Zurück

Doppelsieg beim Regionalwettbewerb „Jugend debattiert“

  10.02.2026

Erneut war die Herzog-Ernst-Schule Austragungsort des Regionalwettbewerbs von „Jugend debattiert“.

Schülerinnen und Schüler mehrerer Schulen aus der Region Westthüringen kamen zusammen, um aktuelle gesellschaftliche Fragestellungen sachlich, fair und überzeugend zu diskutieren. Beteiligt waren neben der Kooperative Gesamtschule „Herzog Ernst“ auch die Salzmannschule Schnepfenthal sowie das Berufsschulzentrum Gotha-West.

Im Mittelpunkt standen anspruchsvolle und lebensnahe Debattenthemen. In der Altersklasse I setzten sich die Teilnehmenden mit der Frage auseinander, ob für Privatgärten eine insektenfreundliche Gestaltung vorgeschrieben werden soll. In der Rückrunde wurde zudem kontrovers diskutiert, ob Anwendungen mit Künstlicher Intelligenz als Hilfsmittel bei schriftlichen Prüfungen in der Oberstufe zugelassen werden sollten. Die Altersklasse II debattierte zunächst, ob „Kaufe jetzt, zahle später“-Bezahlmodelle bei Online-Käufen verboten werden sollten, bevor in der Rückrunde die Frage im Raum stand, ob eine Kontaktgebühr für Arztbesuche erhoben werden soll.

Besonders erfolgreich verlief der Wettbewerb für die KGS „Herzog Ernst“. In der Altersklasse I konnte sich Romy Schröder gegen starke Konkurrenz durchsetzen und qualifizierte sich souverän für den Landesausscheid.
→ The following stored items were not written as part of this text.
/-- NPOST_ACCEPT (R417): Estuary takes the request and sends it; a write reads its local bytes now, and they go with it. -/
def execNpostAccept (core id : Nat) (s : State) : Host.Outcome State Fault Refusal :=
  match s.command core id with
  | none => .next s
  | some q =>
    if q.sub ≠ 6 ∨ q.held ∨ firstOfKind (s.core core).queue q = false then .next s
    else
      let vf := s.vfOf q.gid
      let w0 := wordOf q.words 0
      let counter := field w0 24 8
      let go := fun (s : State) => (s.removeCommand core id).afterCommand q.gid |>.serveNext q.gid 6
      let work : NetWork := ⟨q.id, vf, field w0 0 4, counter, wordOf q.words 1, pairAt q.words 2, pairAt q.words 4, field (wordOf q.words 6) 0 16,
        if bitAt w0 16 then some (field w0 8 8) else none, field w0 4 4⟩
      let gen := (FMap.getD (s.vf vf).conns (0, 0) work.conn).2
      let post := fun (b : List Byte) (s : State) => ({ go s with works := s.works ++ [work] }).send (.estuary gen work b)
      match s.npostRefusal vf q.words with
      | some st => .next ((go s).countUp vf counter st)
      | none =>
        if work.op = 1 then .next (post [] s)
        else match unitReadRange (s.whoVf vf) work.laddr work.len s with
          | (.error (.assist x), s) => .next (s.unitAssist (s.whoVf vf) x (.npostAccept core id))
          | (.error (.fault _), s) => .next ((go s).countUp vf counter 5)
          | (.ok (_, true), s) => .next ((go s).countUp vf counter 7)
          | (.ok (b, false), s) => .next (post b s)

/-- ESTUARY_WORK_COMPLETE (R417, R419): the bytes of a read are performed here before the count. -/
def execEstuaryWorkComplete (id status : Nat) (bytes : List (BitVec 8)) (s : State) : Host.Outcome State Fault Refusal :=
  match s.works.find? (fun w => decide (w.id = id)) with
  | none => .next s
  | some w =>
    let done := fun (s : State) => { s with works := s.works.filter (fun x => decide (x.id ≠ id)) }
    if status = 0 ∧ w.op = 1 then
      match unitWriteRange (s.whoVf w.vf) w.laddr false (bytes.take w.len) s with
      | (.error (.assist x), s) => .next (s.unitAssist (s.whoVf w.vf) x (.estuaryWorkComplete id status bytes))
      | (.error _, s) => .next ((done s).countUp w.vf w.counter 5)
      | (.ok _, s) => .next ((done s).countUp w.vf w.counter 0)
    else .next ((done s).countUp w.vf w.counter (status % 256))

end Sys2Proof.Machine
end

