/-- HCALL once the group's writes are released (R77, R429). -/
def hcallRun (d a : BitVec 8) (s : State) (c : Ctx) : Done :=
  let vf := s.vfOf c.gid
  let v := s.vf vf
  match c.split.wait with
  | .call slot =>
    match FMap.find v.calls slot with
    | some x => if x.returned then callFinish vf slot d a s c else .stay s c (.call slot)
    | none => Done.seq s (c.put32 d 0xFFFF#32)
  | _ =>
    match v.takenCall c.gid c.entry with
    | some slot => postCall slot s c
    | none =>
    if v.hsbase = 0 then Done.seq s (c.put32 d 0xFFFE#32)
    else match v.freeCall with
      | none => .stay s c .callSlot
      | some slot =>
        let w := fun (k : Nat) => (c.regs.readRun c.lane a k).toNat
        let b := callBytes (field (w 0) 0 16) (s.callerField c.gid) ((List.range 5).map (fun i => w (2 + 2 * i) + 2 ^ 32 * w (3 + 2 * i)))
        let far := unitPackage (s.whoOf c.gid) (v.hsbase + 64 * slot) s
        match unitWrite (s.whoOf c.gid) (v.hsbase + 64 * slot) b s with
        | (.error (.assist x), s) => assistWait c x s
        | (.error (.fault _), s) => Done.seq s (c.put32 d 0xFFFE#32)
        | (.ok _, s) =>
          let s := s.modVf vf (fun v => { v with calls := FMap.insert v.calls slot ⟨c.gid, c.entry, false, false, a.toNat, d.toNat⟩ })
          withRelease (postCall slot) (far.foldl (fun (s : State) pkg => s.modGroup c.gid (fun g => g.noteRemoteWrite pkg)) s) c

/-- HCALL (R429). -/
def execHcall (d a : BitVec 8) : State → Host.Outcome State Fault Refusal :=
  issue (.hcall d a) false (fun s c =>
    if !(dst32Ok c.allot d && block12Ok c.allot a) then Done.early s c fIllegalReg
    else if c.accWait (touchesAcc 1 d || touchesAcc 12 a) then .stay s c .gridOps
    else txIllegal 0x66 c.split.mask (closing 4 (withRelease (hcallRun d a))) s c)

/-- HSDONE_WRITE (R77): a slot whose pending bit is clear, or a value above 255, is ignored. -/
def execHsdoneWrite (vf slot : Nat) (s : State) : Host.Outcome State Fault Refusal :=
  match FMap.find (s.vf vf).calls slot with
  | none => .next s
  | some x =>
    if slot < 256 ∧ x.pending then
      .next ((s.modVf vf (fun v => { v with calls := FMap.insert v.calls slot { x with pending := false, returned := true } })).schedule (.hcallResume vf slot))
    else .next s

/-- A group of the VF, resident or saved, waits for the answer in a slot. -/
def State.callWaits (s : State) (vf slot gid : Nat) : Bool :=
  let waits := fun (g : Group) => g.splits.any (fun sp => decide (sp.wait = .call slot))
  ((FMap.find s.groups gid).map (fun g => decide (s.vfOf gid = vf) && waits g)).getD false ||
    ((FMap.find s.savedArea (savedKey vf gid)).map waits).getD false

/-- HCALL_RESUME (R77 step 4): a group that is not running, or is switched out, takes the answer when it runs again. Where the
caller has been halted, the slot is freed. -/
def execHcallResume (vf slot : Nat) (s : State) : Host.Outcome State Fault Refusal :=
  match FMap.find (s.vf vf).calls slot with
  | none => .next s
  | some x =>
    if x.returned ∧ s.callWaits vf slot x.gid = false then .next (s.modVf vf (fun v => { v with calls := FMap.erase v.calls slot }))
    else match FMap.find s.groups x.gid, s.ctxOf (some (.split x.gid x.entry)) with
    | some g, some c =>
      if x.returned ∧ s.vfOf x.gid = vf ∧ g.status = .running ∧ c.split.wait = .call slot then
        finish c 0#32 (callFinish vf slot (BitVec.ofNat 8 x.dst) (BitVec.ofNat 8 x.reg) s c)
      else .next s
    | _, _ => .next s

end Sys2Proof.Machine
end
In der Altersklasse II überzeugte Kimberly Brübach die Jury mit klarer Argumentationsstruktur, Sachkenntnis und ausgeprägter Gesprächsfähigkeit.

Dieser Doppelsieg ist in der Geschichte der Teilnahme der KGS „Herzog Ernst“ am Wettbewerb „Jugend debattiert“ bislang einmalig und unterstreicht eindrucksvoll die kontinuierliche und erfolgreiche Förderung von politischer Bildung an der Schule.

Die Schulgemeinschaft gratuliert beiden Siegerinnen herzlich und wünscht Romy Schröder und Kimberly Brübach viel Erfolg beim Landesausscheid. Gleichzeitig gilt allen beteiligten Schülerinnen und Schülern, Jurorinnen und Juroren ein großer Dank für einen gelungenen Regionalwettbewerb.